Are we really without the means to remedy the abridgment of liberty of presumptively innocent persons? In various circumstances, this court has used its inherent supervisory power to establish rules that will effectuate the defendant’s constitutional rights. See, e.g., Government of the Virgin Islands v. Smith, 615 F.2d 964 (3d Cir.1980) (court’s inherent power to protect defendant’s compulsory process rights by conferring immunity on an essential witness); United States v. Moskow, 588 F.2d 882 (3d Cir.1978) (supervisory power available to review conditional guilty plea); United States v. Starks, 515 F.2d 112 (3d Cir.1975) (supervisory power used to recommend that district courts conduct a voir dire of jurors whenever possibility of juror prejudice arises). See also In re Grand Jury Proceedings (Schofield II), 507 F.2d 963, 970 (3d Cir.) (Aldisert, J., dissenting) (supervisory power can be used to insure proper procedural safeguards as “a legitimate function of a court’s law-making role”), cert. denied, 421 U.S. 1015, 95 S.Ct. 2424, 44 L.Ed.2d 685 (1975). See generally Schwartz, The Exercise of Supervisory Power by the Third Circuit Court of Appeals, 27 Vill.L.Rev. 506 (1982). As the Supreme Court stated, “Judicial supervision of the administration of criminal justice in the federal courts implies the duty of establishing and maintaining civilized standards of procedure and evidence. Such standards are not satisfied merely by observance of those minimal historic safeguards for securing trial by reasons which are summarized as ‘due process of law’ and below which we reach what is really trial by force.” McNabb v. United States, 318 U.S. 332, 340, 63 S.Ct. 608, 613, 87 L.Ed. 819 (1943).

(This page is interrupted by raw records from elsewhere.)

/-- R276, R161, R30, under `POLL_LIMIT` = INF: a command that a model step leaves in a wait goes on where it stood. If
every answer a has been used when the command is left busy, then going on with further answers b leaves what the
command would have left, had it had a and b at once. A step while it waits that reads no match leaves it at the same
place, the reads counted; for SLEEP, a step whose p-th read is the first that matches completes the command. How many
reads one step makes is the model's choice (log 6). -/
def Obligations.WaitGoesOnWhereItStood : Prop :=
  (∀ (i : Instr) (s t : State) (a b : List Draw), s.cfg.valid = true →
    exec i { s with chip := a } = .next t → t.busy = true → t.draws = s.draws + a.length → b ≠ [] →
    continueCommand { t with chip := b } = exec i { s with chip := a ++ b })
  ∧ ∀ (s : State), s.cfg.valid = true → s.cfg.profile.bytewise = true → s.cfg.pollLimit = none →
    s.busy = true → (s.port = [] ∨ ∃ e rest, s.port = .word e :: rest) →
    (∀ i call phase, s.seq = some { cmd := i, step := .waiting call phase } →
      s.goThrough (max s.chip.length 1) →
      (∀ k, k < max s.chip.length 1 → s.polled k ≠ awaitedIn s.cfg call phase) →
      step s = .next
        { s.afterBus (max s.chip.length 1)
            (s.exchanges 0 (List.replicate (max s.chip.length 1) (regRead s.cfg s.cfg.map.trxStatus))) with
          pollCount := s.pollCount + max s.chip.length 1 })
    ∧ ∀ p, s.seq = some { cmd := .sleep, step := .waiting .sleepOff .forcedOff } →
      1 ≤ p → p ≤ max s.chip.length 1 → s.goThrough p →
      (∀ k, k + 1 < p → s.polled k ≠ s.cfg.map.stTrxOff) → s.polled (p - 1) = s.cfg.map.stTrxOff →
      step s = .next (State.answered
        { s.afterBus p (s.exchanges 0 (List.replicate p (regRead s.cfg s.cfg.map.trxStatus))) with
          opState := .sleep
          pollCount := s.pollCount + p } 0x00#8 [] none s.evq)
end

If it is not for the appellate courts to establish rules that will vindicate a detainee’s loss of his or her liberty interests during pretrial incarceration which will be irreparable if s/he is subsequently found innocent, then for whom? If it is not now when we are faced with defendants who will spend a minimum of six months in jail before trial, then when?

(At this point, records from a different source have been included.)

/-! ### Transactions that fail or are cut -/

/-- A transaction whose chunk after `sent` fails (R122). -/
theorem transaction_failed {s : State} {tx : List Byte} {sent : List (List Byte)} {p : List Byte}
    {unsent : List (List Byte)} (hc : chunksOf s.cfg.maxXfer tx = sent ++ p :: unsent)
    (h : s.goThrough sent.length) (hf : s.failsAt sent.length) :
    transaction tx s = .error (.raised (.transferFailed sent.length sent.flatten.length))
      (s.afterBus (sent.length + 1) (s.brokenTransfer 0 sent p)) := by
  have l0 : Later s ({ s with cs := .asserted }.log (.cs .asserted)) 0 := ⟨rfl, rfl, rfl⟩
  have ha : csAssert s = .ok () ({ s with cs := .asserted }.log (.cs .asserted)) := by
    have : (s.drawAt 0).cut = none := by
      by_cases h0 : sent.length = 0
      · have := hf.2; rwa [h0] at this
      · exact (h 0 (by omega)).2
    simp [csAssert, this]
  have hs := sendChunks_failed (s := { s with cs := .asserted }.log (.cs .asserted)) sent p unsent 0 0 []
    (l0.goThrough (m := sent.length) (by simpa using h)) (by simpa [State.failsAt, l0.drawAt] using hf)
  simp only [transaction]
  rw [bind_ok ha]
  have hseg : seg tx ({ s with cs := .asserted }.log (.cs .asserted)) =
      .error (.raised (.transferFailed sent.length sent.flatten.length))
        (s.afterBus (sent.length + 1) (s.brokenTransfer 0 sent p)) := by
    simp only [seg, config_bind, log_cfg, hc, hs, Nat.zero_add]
    congr 1
    have he := l0.edgeWithin (sent.length + 1)
    simp only [State.edgeWithin, List.range_zero, List.any_nil, Bool.false_or, Nat.zero_add] at he
    rw [l0.chunkEvents]
    simp [State.ran, State.log, State.afterBus, State.brokenTransfer, State.edgeWithin]
    exact congrArg _ he
  exact bind_error hseg

/-- A transaction that SRC reset cuts, before it or in the chunk after `sent` (R260). -/
theorem transaction_cut {s : State} {tx : List Byte} {sent : List (List Byte)} {p : List Byte}
    {unsent : List (List Byte)} (hc : chunksOf s.cfg.maxXfer tx = sent ++ p :: unsent)
    (h : s.goThrough sent.length) {c : Cut} (hcut : (s.drawAt sent.length).cut = some c) :
    ∃ t, transaction tx s = .error .stopped t ∧ CutFrom s t (sent.length + 1) := by
  have hpieces : 1 ≤ s.cfg.maxXfer → ∀ q ∈ sent ++ p :: unsent, 1 ≤ q.length ∧ q.length ≤ s.cfg.maxXfer := by
    intro hx q hq
    rw [← hc] at hq
    exact (chunksOf_isChunking hx tx).2.2 q hq
  have huncut : ∀ k, k + 1 < sent.length + 1 → (s.drawAt k).cut = none := fun k hk => (h k (by omega)).2
  by_cases hb : (s.drawAt 0).cut = some .beforeSelect
  · have h0 : sent.length = 0 := by
      by_contra hne
      have := (h 0 (by omega)).2
      rw [hb] at this
      cases this
    refine ⟨srcReset s.takeDraw, ?_, huncut, ⟨by omega, ?_⟩, resetEdges s.takeDraw, ?_, fun hcs hr => ?_⟩
    · simp only [transaction]
      exact bind_error (by simp [csAssert, hb])
    · simp [hcut]
    · simp [srcReset, State.takeDraw, h0]
    · have : resetEdges s.takeDraw = [] := by simp [resetEdges, State.takeDraw, hcs, hr]
      rw [this]
      exact Framed.nil _
  · have l0 : Later s ({ s with cs := .asserted }.log (.cs .asserted)) 0 := ⟨rfl, rfl, rfl⟩
    obtain ⟨u, h1, h2, h3, h4, h5, h6, h7⟩ :=
      sendChunks_cut (s := { s with cs := .asserted }.log (.cs .asserted)) sent p unsent 0 0 []
        (l0.goThrough (m := sent.length) (by simpa using h)) (c := c) (by rw [l0.drawAt]; simpa using hcut)
    have hu := l0.trans h2
    rw [Nat.zero_add] at hu
    refine ⟨srcReset u, ?_, huncut, ⟨by omega, by simp [hcut]⟩,
      .cs .asserted :: (s.chunkEvents 0 sent ++ s.cutEvents sent.length p c ++ resetEdges u), ?_,
      fun hcs hr => ?_⟩
    · simp only [transaction]
      rw [bind_ok (show csAssert s = .ok () ({ s with cs := .asserted }.log (.cs .asserted)) by
        simp [csAssert, hb])]
      refine bind_error ?_
      simp only [seg, config_bind, log_cfg, hc]
      exact h1
    · rw [l0.chunkEvents, l0.cutEvents] at h7
      simp [srcReset, h7, h3, h4, hu.chip, hu.draws, hu.cfg, State.log]
    · have he : resetEdges u = [.cs .deasserted] := by
        simp [resetEdges, h5, h6, State.log, hr]
      rw [he]
      refine ⟨?_, fun hx e he => ?_⟩
      · by_cases hs : sent = []
        · subst hs
          simpa [framed, framedEvent, State.chunkEvents] using
            framed_cutEvents s 0 p c (l := .opened) (.inl rfl)
        · simpa [framed, framedEvent, framed_append, framed_chunkEvents_opened s 0 hs] using
            framed_cutEvents s sent.length p c (l := .sending) (.inr rfl)
      · simp only [List.mem_cons, List.mem_append, List.not_mem_nil, or_false] at he
        rcases he with rfl | (he | he) | rfl
        · rfl
        · exact fits_chunkEvents s 0 (fun q hq => hpieces hx q (by simp [hq])) e he
        · exact fits_cutEvents s _ c (hpieces hx p (by simp)) e he
        · rfl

I suggest that it is incumbent upon us to use our supervisory power to fix a timetable beyond which no person can be held in pretrial detention on the ground of dangerousness without being accorded a full due process hearing. The timetable should not be extended for reasons attributable to any factor other than that detainee’s own waiver. Failure to comply would not result in dismissal of the charges, but merely in the defendant’s release pending trial under appropriate conditions. The suggestion is hardly radical since it was the procedure in use for 200 years. I agree with Judge Weinstein that “a long period of preventive detention without a finding of guilt, based solely on possible danger to the public, is ‘anathema to American ideals of due process.’ ” United States v. Colombo, 616 F.Supp. 780, 785 (S.D.N.Y.), (quoting R.B. McNamara, Constitutional Limits on Criminal Procedure 135 (1982)) rev'd 777 F.2d 96 (2d Cir.1985).
I respectfully dissent from the judgment of the majority because it has failed to accept the challenge, seize the opportunity, and take the bold step needed to insure effectuation of the defendants’ due process rights.